[Records contained in a dataset]
▼
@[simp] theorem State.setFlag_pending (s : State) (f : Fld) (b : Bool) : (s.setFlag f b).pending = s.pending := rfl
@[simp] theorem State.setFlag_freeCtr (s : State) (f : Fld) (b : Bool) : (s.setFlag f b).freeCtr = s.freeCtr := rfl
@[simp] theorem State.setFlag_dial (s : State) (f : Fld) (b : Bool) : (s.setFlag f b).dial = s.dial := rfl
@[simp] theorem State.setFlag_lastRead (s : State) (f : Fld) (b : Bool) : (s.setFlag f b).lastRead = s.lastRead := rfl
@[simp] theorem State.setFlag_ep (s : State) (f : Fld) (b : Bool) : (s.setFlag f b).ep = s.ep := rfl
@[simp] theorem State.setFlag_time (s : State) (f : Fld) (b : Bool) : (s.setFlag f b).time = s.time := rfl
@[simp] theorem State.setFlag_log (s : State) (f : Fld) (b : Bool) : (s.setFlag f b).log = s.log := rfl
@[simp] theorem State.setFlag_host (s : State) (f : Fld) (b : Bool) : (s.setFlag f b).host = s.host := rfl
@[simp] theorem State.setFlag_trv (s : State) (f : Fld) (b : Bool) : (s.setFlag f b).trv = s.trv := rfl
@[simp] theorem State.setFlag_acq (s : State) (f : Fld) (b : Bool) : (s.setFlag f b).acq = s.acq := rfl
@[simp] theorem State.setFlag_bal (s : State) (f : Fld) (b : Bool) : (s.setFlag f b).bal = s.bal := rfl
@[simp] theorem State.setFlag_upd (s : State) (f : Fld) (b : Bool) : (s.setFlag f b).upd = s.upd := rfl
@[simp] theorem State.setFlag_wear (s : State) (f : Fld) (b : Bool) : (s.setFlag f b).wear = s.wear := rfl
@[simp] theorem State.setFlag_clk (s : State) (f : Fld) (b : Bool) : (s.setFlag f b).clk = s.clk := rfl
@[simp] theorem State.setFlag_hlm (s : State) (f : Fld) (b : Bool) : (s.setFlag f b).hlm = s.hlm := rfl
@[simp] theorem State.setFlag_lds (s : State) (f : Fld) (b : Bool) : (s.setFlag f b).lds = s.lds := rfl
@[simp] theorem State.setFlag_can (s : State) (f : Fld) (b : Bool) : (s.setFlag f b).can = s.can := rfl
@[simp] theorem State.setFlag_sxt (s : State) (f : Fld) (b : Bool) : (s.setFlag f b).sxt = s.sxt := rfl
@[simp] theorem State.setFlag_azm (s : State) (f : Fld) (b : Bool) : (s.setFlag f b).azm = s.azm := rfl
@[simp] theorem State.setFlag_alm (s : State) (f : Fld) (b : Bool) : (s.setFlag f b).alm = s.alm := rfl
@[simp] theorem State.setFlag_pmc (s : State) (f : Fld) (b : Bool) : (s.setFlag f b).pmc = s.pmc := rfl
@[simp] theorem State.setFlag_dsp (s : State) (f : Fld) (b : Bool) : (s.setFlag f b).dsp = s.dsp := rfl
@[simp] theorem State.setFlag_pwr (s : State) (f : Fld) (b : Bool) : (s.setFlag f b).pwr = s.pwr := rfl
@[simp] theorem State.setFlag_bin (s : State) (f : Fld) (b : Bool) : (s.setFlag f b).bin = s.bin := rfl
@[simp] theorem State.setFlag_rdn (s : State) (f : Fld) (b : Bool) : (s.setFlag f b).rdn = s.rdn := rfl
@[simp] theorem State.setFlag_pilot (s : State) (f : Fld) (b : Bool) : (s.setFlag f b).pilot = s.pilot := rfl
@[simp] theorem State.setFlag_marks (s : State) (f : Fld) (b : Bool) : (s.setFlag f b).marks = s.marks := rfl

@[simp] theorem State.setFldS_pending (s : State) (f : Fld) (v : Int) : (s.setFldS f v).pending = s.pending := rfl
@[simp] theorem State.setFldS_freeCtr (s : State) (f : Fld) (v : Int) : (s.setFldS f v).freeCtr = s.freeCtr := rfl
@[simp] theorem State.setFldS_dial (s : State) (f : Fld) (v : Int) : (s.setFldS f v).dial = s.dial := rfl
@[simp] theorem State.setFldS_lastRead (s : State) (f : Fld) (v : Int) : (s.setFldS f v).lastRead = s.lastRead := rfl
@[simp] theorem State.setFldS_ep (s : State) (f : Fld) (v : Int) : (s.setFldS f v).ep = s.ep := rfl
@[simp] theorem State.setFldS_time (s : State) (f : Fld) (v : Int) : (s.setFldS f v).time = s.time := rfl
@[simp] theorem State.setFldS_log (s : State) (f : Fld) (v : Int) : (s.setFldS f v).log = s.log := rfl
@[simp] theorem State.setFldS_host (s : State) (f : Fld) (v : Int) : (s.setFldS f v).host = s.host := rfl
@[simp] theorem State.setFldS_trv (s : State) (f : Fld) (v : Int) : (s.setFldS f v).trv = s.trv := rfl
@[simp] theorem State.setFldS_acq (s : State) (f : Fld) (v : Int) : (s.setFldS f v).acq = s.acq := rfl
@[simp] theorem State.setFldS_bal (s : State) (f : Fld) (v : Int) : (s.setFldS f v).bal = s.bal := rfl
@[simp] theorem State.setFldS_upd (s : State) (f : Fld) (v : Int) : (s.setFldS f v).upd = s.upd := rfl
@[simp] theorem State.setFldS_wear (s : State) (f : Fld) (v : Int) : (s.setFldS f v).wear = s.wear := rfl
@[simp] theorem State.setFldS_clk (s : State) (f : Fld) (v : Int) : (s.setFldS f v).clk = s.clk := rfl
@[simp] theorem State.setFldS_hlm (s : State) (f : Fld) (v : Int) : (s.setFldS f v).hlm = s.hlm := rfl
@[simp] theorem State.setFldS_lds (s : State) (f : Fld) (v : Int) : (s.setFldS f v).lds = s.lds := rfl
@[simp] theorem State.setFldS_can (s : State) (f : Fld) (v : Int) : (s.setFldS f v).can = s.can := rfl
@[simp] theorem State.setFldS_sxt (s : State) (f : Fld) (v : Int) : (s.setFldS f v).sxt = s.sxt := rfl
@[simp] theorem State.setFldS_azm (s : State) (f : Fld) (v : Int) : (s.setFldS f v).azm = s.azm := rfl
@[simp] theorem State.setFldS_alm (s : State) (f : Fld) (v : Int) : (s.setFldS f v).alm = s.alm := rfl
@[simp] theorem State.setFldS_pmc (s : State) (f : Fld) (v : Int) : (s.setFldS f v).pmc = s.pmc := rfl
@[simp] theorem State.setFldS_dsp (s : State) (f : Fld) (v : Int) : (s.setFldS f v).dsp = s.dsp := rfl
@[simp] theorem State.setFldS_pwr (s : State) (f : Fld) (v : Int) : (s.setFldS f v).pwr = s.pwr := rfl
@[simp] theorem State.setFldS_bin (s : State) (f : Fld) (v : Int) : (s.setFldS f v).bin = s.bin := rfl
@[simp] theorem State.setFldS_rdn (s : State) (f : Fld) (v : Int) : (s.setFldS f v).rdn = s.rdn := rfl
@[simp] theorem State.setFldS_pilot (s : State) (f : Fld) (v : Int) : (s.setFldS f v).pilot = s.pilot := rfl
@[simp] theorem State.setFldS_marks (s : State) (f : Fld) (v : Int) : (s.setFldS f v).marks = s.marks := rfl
▲
▼
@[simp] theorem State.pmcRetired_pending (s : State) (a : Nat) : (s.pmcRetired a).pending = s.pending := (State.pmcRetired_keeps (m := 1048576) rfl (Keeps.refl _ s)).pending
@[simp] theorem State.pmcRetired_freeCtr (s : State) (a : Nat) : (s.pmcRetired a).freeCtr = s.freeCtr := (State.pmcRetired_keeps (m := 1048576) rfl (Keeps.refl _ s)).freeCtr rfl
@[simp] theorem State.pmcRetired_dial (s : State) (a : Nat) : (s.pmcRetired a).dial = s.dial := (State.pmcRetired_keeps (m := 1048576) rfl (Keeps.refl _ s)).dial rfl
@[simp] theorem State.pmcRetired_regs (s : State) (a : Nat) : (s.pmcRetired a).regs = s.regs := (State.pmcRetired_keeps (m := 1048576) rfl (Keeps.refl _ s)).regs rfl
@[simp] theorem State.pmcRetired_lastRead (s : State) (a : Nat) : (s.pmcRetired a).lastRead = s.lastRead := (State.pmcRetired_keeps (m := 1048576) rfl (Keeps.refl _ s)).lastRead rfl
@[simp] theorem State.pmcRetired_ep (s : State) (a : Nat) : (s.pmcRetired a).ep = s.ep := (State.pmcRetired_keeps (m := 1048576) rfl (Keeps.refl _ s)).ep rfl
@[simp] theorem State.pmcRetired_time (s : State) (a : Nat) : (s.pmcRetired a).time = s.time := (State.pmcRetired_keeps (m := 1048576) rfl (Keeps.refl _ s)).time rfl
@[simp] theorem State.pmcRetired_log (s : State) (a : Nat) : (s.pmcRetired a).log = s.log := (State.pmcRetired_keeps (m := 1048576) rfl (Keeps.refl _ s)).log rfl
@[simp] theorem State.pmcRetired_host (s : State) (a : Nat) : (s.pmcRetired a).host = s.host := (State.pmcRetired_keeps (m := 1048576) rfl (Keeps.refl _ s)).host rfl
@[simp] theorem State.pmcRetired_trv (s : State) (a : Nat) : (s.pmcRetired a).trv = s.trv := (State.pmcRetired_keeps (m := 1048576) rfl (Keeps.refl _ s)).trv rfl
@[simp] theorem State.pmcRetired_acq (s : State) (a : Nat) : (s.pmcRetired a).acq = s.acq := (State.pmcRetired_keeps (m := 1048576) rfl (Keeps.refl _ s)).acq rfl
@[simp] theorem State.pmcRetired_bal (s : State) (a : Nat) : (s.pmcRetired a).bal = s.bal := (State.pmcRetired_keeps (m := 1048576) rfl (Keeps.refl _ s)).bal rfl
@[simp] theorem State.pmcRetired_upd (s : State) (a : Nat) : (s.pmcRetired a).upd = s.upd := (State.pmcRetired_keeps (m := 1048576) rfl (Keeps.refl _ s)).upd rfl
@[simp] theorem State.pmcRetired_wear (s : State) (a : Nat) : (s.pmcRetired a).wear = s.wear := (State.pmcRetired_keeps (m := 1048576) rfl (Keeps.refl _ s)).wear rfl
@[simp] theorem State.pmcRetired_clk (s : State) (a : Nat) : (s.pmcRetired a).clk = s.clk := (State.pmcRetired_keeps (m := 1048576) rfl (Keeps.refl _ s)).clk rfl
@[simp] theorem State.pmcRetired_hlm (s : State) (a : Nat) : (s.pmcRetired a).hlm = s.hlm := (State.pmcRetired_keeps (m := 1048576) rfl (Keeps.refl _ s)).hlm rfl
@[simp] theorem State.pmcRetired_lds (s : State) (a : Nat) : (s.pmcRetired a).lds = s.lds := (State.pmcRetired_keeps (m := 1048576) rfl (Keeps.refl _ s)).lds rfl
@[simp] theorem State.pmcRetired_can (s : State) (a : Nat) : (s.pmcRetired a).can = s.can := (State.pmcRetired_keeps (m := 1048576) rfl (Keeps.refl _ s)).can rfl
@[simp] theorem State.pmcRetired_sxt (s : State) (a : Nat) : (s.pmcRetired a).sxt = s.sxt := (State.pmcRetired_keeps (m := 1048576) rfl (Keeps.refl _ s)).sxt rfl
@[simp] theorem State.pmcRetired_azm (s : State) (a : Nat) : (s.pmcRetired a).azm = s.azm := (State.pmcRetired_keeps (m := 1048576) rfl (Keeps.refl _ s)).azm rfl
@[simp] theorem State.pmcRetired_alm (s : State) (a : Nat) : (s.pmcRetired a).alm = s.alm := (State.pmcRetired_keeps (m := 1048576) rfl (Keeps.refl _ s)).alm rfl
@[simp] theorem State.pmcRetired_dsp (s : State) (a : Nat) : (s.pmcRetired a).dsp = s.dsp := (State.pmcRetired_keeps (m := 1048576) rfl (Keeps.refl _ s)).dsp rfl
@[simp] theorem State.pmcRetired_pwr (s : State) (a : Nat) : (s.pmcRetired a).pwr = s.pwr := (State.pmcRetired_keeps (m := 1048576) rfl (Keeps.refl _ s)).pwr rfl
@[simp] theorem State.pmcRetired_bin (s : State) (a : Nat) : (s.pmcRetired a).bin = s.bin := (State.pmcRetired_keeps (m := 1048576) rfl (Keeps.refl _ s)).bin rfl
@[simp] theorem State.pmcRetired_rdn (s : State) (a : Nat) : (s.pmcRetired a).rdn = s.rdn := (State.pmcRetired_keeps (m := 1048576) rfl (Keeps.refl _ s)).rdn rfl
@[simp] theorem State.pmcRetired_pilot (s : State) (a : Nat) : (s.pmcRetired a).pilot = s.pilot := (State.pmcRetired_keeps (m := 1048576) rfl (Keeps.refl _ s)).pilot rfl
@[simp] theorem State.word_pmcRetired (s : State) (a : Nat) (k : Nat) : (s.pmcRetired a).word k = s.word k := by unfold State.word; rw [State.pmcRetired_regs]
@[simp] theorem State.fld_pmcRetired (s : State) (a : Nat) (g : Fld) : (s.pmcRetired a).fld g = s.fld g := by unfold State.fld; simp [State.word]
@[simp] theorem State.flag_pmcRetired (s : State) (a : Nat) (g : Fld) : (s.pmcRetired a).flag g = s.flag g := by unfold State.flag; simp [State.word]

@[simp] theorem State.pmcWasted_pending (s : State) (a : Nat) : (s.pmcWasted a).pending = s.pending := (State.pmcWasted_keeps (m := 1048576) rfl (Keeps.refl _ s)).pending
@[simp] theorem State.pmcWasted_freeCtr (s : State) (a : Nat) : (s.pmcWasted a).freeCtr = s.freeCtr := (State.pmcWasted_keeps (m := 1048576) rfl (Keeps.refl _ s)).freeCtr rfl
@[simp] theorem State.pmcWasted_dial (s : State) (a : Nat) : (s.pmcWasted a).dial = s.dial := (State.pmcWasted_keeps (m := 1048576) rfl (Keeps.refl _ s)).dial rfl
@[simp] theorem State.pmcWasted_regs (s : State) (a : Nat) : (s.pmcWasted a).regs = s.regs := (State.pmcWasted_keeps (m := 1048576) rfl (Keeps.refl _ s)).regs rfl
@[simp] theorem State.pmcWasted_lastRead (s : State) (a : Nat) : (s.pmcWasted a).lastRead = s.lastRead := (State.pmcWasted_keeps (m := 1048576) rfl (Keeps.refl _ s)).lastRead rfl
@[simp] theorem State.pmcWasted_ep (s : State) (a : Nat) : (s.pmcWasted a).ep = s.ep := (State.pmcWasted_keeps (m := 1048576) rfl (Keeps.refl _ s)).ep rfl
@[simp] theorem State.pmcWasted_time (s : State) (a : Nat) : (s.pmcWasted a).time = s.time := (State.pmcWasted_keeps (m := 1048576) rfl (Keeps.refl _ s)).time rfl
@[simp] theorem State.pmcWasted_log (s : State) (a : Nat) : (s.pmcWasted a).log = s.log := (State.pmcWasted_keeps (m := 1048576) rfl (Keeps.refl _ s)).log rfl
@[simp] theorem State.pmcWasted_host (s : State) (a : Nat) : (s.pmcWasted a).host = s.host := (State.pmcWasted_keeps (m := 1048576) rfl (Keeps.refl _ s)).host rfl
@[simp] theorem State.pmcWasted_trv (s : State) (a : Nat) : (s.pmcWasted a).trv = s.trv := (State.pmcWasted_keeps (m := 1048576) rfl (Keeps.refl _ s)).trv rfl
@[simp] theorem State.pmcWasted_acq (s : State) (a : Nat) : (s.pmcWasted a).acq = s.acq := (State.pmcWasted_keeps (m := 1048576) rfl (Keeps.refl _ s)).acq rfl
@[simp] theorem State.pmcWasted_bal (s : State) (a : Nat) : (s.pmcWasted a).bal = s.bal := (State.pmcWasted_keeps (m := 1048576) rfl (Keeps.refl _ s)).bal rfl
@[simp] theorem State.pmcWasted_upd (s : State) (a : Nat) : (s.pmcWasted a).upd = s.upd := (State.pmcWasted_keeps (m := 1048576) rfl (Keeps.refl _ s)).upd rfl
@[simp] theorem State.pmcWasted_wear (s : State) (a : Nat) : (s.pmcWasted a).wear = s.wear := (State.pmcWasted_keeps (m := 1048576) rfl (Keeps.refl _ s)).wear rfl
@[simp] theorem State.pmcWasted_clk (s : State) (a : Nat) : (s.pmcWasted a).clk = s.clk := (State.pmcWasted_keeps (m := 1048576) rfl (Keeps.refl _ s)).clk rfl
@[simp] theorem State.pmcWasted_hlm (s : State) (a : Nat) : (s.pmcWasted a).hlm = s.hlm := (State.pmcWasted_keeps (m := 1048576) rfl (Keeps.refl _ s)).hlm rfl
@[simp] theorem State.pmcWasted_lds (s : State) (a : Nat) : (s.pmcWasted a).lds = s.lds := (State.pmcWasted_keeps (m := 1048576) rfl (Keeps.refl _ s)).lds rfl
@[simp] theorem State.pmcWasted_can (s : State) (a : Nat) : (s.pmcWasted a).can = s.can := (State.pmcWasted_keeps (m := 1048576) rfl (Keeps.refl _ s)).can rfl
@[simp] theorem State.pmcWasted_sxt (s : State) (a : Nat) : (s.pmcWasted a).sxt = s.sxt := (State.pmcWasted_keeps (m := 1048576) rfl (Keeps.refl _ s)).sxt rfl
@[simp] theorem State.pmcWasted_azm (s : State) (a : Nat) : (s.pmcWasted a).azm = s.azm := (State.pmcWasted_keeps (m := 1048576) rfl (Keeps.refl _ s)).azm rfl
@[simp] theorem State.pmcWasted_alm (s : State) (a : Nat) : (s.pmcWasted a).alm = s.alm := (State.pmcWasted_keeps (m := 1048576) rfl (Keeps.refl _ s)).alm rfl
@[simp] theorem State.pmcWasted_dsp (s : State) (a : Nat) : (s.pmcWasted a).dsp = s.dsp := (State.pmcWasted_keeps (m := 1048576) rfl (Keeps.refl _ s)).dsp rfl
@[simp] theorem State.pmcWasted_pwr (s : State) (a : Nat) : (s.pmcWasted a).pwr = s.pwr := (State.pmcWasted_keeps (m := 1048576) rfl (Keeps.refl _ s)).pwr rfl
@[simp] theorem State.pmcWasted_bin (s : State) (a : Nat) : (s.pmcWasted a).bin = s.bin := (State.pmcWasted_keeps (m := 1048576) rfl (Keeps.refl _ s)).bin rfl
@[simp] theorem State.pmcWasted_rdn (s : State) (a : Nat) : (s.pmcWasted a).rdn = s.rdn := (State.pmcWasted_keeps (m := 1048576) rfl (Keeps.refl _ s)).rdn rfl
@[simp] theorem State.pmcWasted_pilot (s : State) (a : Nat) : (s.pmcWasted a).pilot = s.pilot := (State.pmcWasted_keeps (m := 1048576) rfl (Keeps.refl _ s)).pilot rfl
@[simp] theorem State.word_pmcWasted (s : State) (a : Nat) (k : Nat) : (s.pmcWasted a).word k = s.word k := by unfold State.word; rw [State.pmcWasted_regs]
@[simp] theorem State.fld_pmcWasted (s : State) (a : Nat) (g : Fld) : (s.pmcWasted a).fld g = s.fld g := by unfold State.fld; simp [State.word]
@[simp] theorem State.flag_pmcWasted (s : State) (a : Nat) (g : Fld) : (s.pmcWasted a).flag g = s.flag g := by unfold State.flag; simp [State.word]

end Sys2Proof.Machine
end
▲
*Brief*. Give the exact lines, and only those, from the line containing "b).pending = s.pending := rfl" through the line containing "b).trv = s.trv := rfl" in the entries above.

*Problem solution*.
@[simp] theorem State.setFlag_pending (s : State) (f : Fld) (b : Bool) : (s.setFlag f b).pending = s.pending := rfl
@[simp] theorem State.setFlag_freeCtr (s : State) (f : Fld) (b : Bool) : (s.setFlag f b).freeCtr = s.freeCtr := rfl
@[simp] theorem State.setFlag_dial (s : State) (f : Fld) (b : Bool) : (s.setFlag f b).dial = s.dial := rfl
@[simp] theorem State.setFlag_lastRead (s : State) (f : Fld) (b : Bool) : (s.setFlag f b).lastRead = s.lastRead := rfl
@[simp] theorem State.setFlag_ep (s : State) (f : Fld) (b : Bool) : (s.setFlag f b).ep = s.ep := rfl
@[simp] theorem State.setFlag_time (s : State) (f : Fld) (b : Bool) : (s.setFlag f b).time = s.time := rfl
@[simp] theorem State.setFlag_log (s : State) (f : Fld) (b : Bool) : (s.setFlag f b).log = s.log := rfl
@[simp] theorem State.setFlag_host (s : State) (f : Fld) (b : Bool) : (s.setFlag f b).host = s.host := rfl
@[simp] theorem State.setFlag_trv (s : State) (f : Fld) (b : Bool) : (s.setFlag f b).trv = s.trv := rfl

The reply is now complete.